* _WHAT THE TASK REQUIRES_:
Find the line containing "Rounded .rne 0 ((fpVal x *" in the records below. Copy exactly that line and each one after it, ending at the line containing "i.w = false →", and nothing more.

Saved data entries
^^^^
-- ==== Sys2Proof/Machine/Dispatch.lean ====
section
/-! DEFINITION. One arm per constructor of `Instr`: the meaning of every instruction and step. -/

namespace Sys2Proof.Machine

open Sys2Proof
^^^^
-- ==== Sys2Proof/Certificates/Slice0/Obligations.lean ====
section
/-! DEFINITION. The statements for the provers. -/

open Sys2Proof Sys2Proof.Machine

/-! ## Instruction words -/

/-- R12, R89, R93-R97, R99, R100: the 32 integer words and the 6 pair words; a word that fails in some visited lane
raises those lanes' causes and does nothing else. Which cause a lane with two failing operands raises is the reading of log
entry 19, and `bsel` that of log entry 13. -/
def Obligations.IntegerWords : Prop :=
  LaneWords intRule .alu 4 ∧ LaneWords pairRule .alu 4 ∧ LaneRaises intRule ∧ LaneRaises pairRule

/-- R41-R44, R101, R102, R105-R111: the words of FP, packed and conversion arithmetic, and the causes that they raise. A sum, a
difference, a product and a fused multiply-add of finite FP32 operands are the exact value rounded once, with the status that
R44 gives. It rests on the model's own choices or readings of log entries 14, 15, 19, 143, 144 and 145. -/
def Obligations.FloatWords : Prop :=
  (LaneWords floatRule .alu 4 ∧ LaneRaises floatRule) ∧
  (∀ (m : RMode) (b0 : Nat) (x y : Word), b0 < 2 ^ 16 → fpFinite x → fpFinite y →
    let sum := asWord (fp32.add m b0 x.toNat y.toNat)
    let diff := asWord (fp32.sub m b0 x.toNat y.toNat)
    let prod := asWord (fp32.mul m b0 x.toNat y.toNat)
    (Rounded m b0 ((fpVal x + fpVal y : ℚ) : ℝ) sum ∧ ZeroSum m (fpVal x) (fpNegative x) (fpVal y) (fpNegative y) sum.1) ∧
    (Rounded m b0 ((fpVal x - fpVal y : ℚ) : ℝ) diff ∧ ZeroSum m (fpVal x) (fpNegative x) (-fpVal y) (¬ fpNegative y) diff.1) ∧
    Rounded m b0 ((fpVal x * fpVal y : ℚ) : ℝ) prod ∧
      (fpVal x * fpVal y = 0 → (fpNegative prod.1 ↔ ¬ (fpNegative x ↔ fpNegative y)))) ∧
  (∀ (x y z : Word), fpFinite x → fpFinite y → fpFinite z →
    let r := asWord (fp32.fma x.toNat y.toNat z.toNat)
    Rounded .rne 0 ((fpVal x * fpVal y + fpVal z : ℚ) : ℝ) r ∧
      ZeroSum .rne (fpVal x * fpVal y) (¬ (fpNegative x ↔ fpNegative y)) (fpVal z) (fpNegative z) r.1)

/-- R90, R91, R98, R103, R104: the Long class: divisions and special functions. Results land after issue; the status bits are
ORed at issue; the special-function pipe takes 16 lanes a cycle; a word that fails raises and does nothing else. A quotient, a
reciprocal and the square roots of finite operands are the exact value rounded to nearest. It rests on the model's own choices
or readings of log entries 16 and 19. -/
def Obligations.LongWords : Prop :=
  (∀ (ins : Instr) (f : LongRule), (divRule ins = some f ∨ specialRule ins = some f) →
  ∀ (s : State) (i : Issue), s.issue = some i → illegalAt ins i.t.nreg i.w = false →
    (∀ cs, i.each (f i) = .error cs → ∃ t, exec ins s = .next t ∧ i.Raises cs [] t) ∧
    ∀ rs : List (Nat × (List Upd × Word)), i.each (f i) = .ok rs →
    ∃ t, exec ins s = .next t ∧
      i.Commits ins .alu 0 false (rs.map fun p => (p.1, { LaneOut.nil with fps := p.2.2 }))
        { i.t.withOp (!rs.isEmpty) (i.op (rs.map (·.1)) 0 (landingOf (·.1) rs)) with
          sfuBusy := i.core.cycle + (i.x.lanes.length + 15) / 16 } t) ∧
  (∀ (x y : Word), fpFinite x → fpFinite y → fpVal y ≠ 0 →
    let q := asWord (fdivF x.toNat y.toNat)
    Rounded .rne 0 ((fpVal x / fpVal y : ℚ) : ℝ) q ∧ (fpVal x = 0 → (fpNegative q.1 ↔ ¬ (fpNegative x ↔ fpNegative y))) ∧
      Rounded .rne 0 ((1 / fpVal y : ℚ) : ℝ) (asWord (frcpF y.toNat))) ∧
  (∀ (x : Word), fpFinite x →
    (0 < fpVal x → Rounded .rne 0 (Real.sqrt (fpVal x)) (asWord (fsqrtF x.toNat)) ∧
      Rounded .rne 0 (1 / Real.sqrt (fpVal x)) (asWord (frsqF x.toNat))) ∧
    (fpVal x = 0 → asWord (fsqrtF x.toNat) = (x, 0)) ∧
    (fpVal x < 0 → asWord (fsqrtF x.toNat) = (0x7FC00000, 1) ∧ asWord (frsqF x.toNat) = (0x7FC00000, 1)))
^^^^
* _SOLUTION_:
    Rounded .rne 0 ((fpVal x * fpVal y + fpVal z : ℚ) : ℝ) r ∧
      ZeroSum .rne (fpVal x * fpVal y) (¬ (fpNegative x ↔ fpNegative y)) (fpVal z) (fpNegative z) r.1)

/-- R90, R91, R98, R103, R104: the Long class: divisions and special functions. Results land after issue; the status bits are
ORed at issue; the special-function pipe takes 16 lanes a cycle; a word that fails raises and does nothing else. A quotient, a
reciprocal and the square roots of finite operands are the exact value rounded to nearest. It rests on the model's own choices
or readings of log entries 16 and 19. -/
def Obligations.LongWords : Prop :=
  (∀ (ins : Instr) (f : LongRule), (divRule ins = some f ∨ specialRule ins = some f) →
  ∀ (s : State) (i : Issue), s.issue = some i → illegalAt ins i.t.nreg i.w = false →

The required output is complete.